I don’t use Trizbort for its export features. Just the “mapping” ability that is tailored to IF is exceptional.

I have done most of my writing with I6 and I’m trying to learn TADS 3 adv3. TADS is such a rich development system. I7 is incredible but just doesn’t work for me so far. I keep trying…


Trizbort’s ability to auto-map from reading a live transcript while you play is really really kick-ass.


Back in 2014 when I first started thinking about a parser game based on “The Time Machine” I used a program called Scapple to diagram out the locations, characters, and game flow.

In 2020-2021 when I actually decided to write the game for ParserComp 2021 I created a more detailed map using OmniGraffle so I could see what I actually had to build and track my progress.
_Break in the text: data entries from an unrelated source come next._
-- ==== Sys2Proof/Laws/Breakpoints.lean ====
section
/-! SUPPORT. The breakpoint table: what each shared operation on it does, and that it keeps the invariants of
spec/10_state.md R26. -/

namespace Sys2Proof.Machine

/-- Placing an entry adds it and nothing else. -/
theorem placeEntry_perm (t : List Breakpoint) (e : Breakpoint) : (placeEntry t e).Perm (e :: t) := by
  induction t with
  | nil => exact List.Perm.refl _
  | cons d t ih =>
    unfold placeEntry
    split
    · exact List.Perm.refl _
    · exact (ih.cons d).trans (List.Perm.swap e d t)

theorem mem_placeEntry (t : List Breakpoint) (e d : Breakpoint) : d ∈ placeEntry t e ↔ d = e ∨ d ∈ t := by
  rw [(placeEntry_perm t e).mem_iff, List.mem_cons]

theorem length_placeEntry (t : List Breakpoint) (e : Breakpoint) : (placeEntry t e).length = t.length + 1 :=
  (placeEntry_perm t e).length_eq

theorem placeEntry_sorted (t : List Breakpoint) (e : Breakpoint)
    (ht : t.Pairwise fun c d => c.address.toNat < d.address.toNat) (he : ∀ d ∈ t, d.address ≠ e.address) :
    (placeEntry t e).Pairwise fun c d => c.address.toNat < d.address.toNat := by
  induction t with
  | nil => simp [placeEntry]
  | cons d t ih =>
    rw [List.pairwise_cons] at ht
    have hd : d.address.toNat ≠ e.address.toNat := fun h => he d (by simp) (BitVec.eq_of_toNat_eq h)
    unfold placeEntry
    split
    · next h =>
      refine List.pairwise_cons.2 ⟨fun c hc => ?_, List.pairwise_cons.2 ht⟩
      rcases List.mem_cons.1 hc with rfl | hc
      · exact h
      · exact lt_trans h (ht.1 c hc)
    · refine List.pairwise_cons.2 ⟨fun c hc => ?_, ih ht.2 fun c hc => he c (by simp [hc])⟩
      rcases (mem_placeEntry t e c).1 hc with rfl | hc
      · omega
      · exact ht.1 c hc

theorem conflicts_iff (t : List Breakpoint) (e : Breakpoint) :
    conflicts t e = true ↔ ∃ d ∈ t, d.address = e.address ∨ d.name = e.name := by
  simp [conflicts]

/-- What a completed insert on the table is: no conflict, room left, and one more entry. -/
theorem insertEntry_ok (t t' : List Breakpoint) (e : Breakpoint) :
    insertEntry t e = .ok t' ↔ conflicts t e = false ∧ t.length < Config.bpCapacity ∧ t' = placeEntry t e := by
  unfold insertEntry
  cases hc : conflicts t e
  · by_cases hl : Config.bpCapacity ≤ t.length
    · simp [hl]
    · simp [hl, eq_comm, Nat.lt_of_not_le hl]
  · simp

/-- A completed insert keeps the table's invariants. -/
theorem insertEntry_wf (t t' : List Breakpoint) (e : Breakpoint) (ht : bptWf t) (h : insertEntry t e = .ok t') :
    bptWf t' := by
  obtain ⟨hc, hl, rfl⟩ := (insertEntry_ok t t' e).1 h
  have hn : ∀ d ∈ t, d.address ≠ e.address ∧ d.name ≠ e.name := by
    intro d hd
    have : ¬ conflicts t e = true := by simp [hc]
    rw [conflicts_iff] at this
    exact ⟨fun h => this ⟨d, hd, .inl h⟩, fun h => this ⟨d, hd, .inr h⟩⟩
  refine ⟨placeEntry_sorted t e ht.1 fun d hd => (hn d hd).1, ?_, ?_⟩
  · rw [((placeEntry_perm t e).map _).nodup_iff, List.map_cons, List.nodup_cons]
    refine ⟨fun hm => ?_, ht.2.1⟩
    obtain ⟨d, hd, hde⟩ := List.mem_map.1 hm
    exact (hn d hd).2 hde
  · rw [length_placeEntry]; omega

theorem bptWf_nil : bptWf [] := by simp [bptWf]

/-- Leaving entries out keeps the table's invariants. -/
theorem bptWf_filter (t : List Breakpoint) (p : Breakpoint → Bool) (ht : bptWf t) : bptWf (t.filter p) :=
  ⟨ht.1.filter p, List.Nodup.sublist (List.filter_sublist.map _) ht.2.1,
    le_trans (List.length_filter_le p t) ht.2.2⟩

theorem insertAll_wf (es : List (Nat × Text)) (t t' : List Breakpoint) (ht : bptWf t) (h : insertAll t es = .ok t') :
    bptWf t' := by
  induction es generalizing t with
  | nil => cases h; exact ht
  | cons e es ih =>
    obtain ⟨n, name⟩ := e
    simp only [insertAll] at h
    split at h
    · next t1 h1 => exact ih t1 (insertEntry_wf t t1 _ ht h1) h
    · cases h

theorem insertWhatFits_wf (es : List (Nat × Text)) (t : List Breakpoint) (ht : bptWf t) :
    bptWf (insertWhatFits t es) := by
  induction es generalizing t with
  | nil => exact ht
  | cons e es ih =>
    obtain ⟨n, name⟩ := e
    simp only [insertWhatFits]
    split
    · next t1 h1 => exact ih t1 (insertEntry_wf t t1 _ ht h1)
    · exact ih t ht

/-- Tables in canonical order with the same entries are the same list. -/
theorem bpt_eq_of_perm (t u : List Breakpoint) (ht : bptWf t) (hu : bptWf u) (h : t.Perm u) : t = u :=
  h.eq_of_pairwise (fun _ _ _ _ h1 h2 => absurd h1 (by omega)) ht.1 hu.1

theorem bptWf_addresses_nodup (t : List Breakpoint) (ht : bptWf t) : (t.map Breakpoint.address).Nodup := by
  refine List.pairwise_map.2 (ht.1.imp ?_)
  intro a b hab h
  rw [h] at hab
  exact lt_irrefl _ hab

/-- R225 said once: inserting entries into a legal table completes exactly with the legal table that holds the old and
the new entries. -/
theorem insertAll_ok_iff (es : List (Nat × Text)) (t t' : List Breakpoint) (ht : bptWf t) :
    insertAll t es = .ok t' ↔ bptWf t' ∧ t'.Perm (t ++ es.map fun e => entryOf e.1 e.2) := by
  induction es generalizing t with
  | nil =>
    simp only [insertAll, List.map_nil, List.append_nil, Except.ok.injEq]
    constructor
    · rintro rfl; exact ⟨ht, List.Perm.refl _⟩
    · rintro ⟨hw, hp⟩; exact (bpt_eq_of_perm t' t hw ht hp).symm
  | cons e es ih =>
    obtain ⟨n, name⟩ := e
    have hcat : ∀ l : List Breakpoint, (placeEntry t (entryOf n name) ++ l).Perm (t ++ (entryOf n name :: l)) :=
      fun l => ((placeEntry_perm t _).append_right l).trans List.perm_middle.symm
    simp only [insertAll, List.map_cons]
    split
    · next t1 h1 =>
      rw [ih t1 (insertEntry_wf t t1 _ ht h1)]
      obtain ⟨-, -, rfl⟩ := (insertEntry_ok t t1 _).1 h1
      exact and_congr_right fun _ => ⟨fun h => h.trans (hcat _), fun h => h.trans (hcat _).symm⟩
    · next f h1 =>
      refine ⟨fun h => (by cases h), fun ⟨hw, hp⟩ => absurd h1 ?_⟩
      have hlen := hp.length_eq
      simp only [List.length_append, List.length_cons] at hlen
      have hadd := (hp.map Breakpoint.address).nodup_iff.1 (bptWf_addresses_nodup t' hw)
      have hnam := (hp.map Breakpoint.name).nodup_iff.1 hw.2.1
      simp only [List.map_append, List.map_cons, List.nodup_append, List.mem_cons, List.mem_map] at hadd hnam
      have hok : insertEntry t (entryOf n name) = .ok (placeEntry t (entryOf n name)) := by
        refine (insertEntry_ok _ _ _).2 ⟨?_, by have := hw.2.2; omega, rfl⟩
        rw [Bool.eq_false_iff, Ne, conflicts_iff]
        rintro ⟨d, hd, h | h⟩
        · exact hadd.2.2 _ ⟨d, hd, rfl⟩ _ (.inl rfl) h
        · exact hnam.2.2 _ ⟨d, hd, rfl⟩ _ (.inl rfl) h
      rw [hok]
      simp

end Sys2Proof.Machine
end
Might have been overkill and obsessive-compulsive but it helped keep me on track.

Of course, sometimes nothing beats good old pen and paper.


Very nice info on game planning. I am familiar with Scapple and have a license to go with my copy of Scrvener. It works well.

I was not familiar with OmniGraffle. It looks like something I could use. (I am also a closet OCD type.)

However, I haven’t found anything that I like better for parser IF than Trizbort.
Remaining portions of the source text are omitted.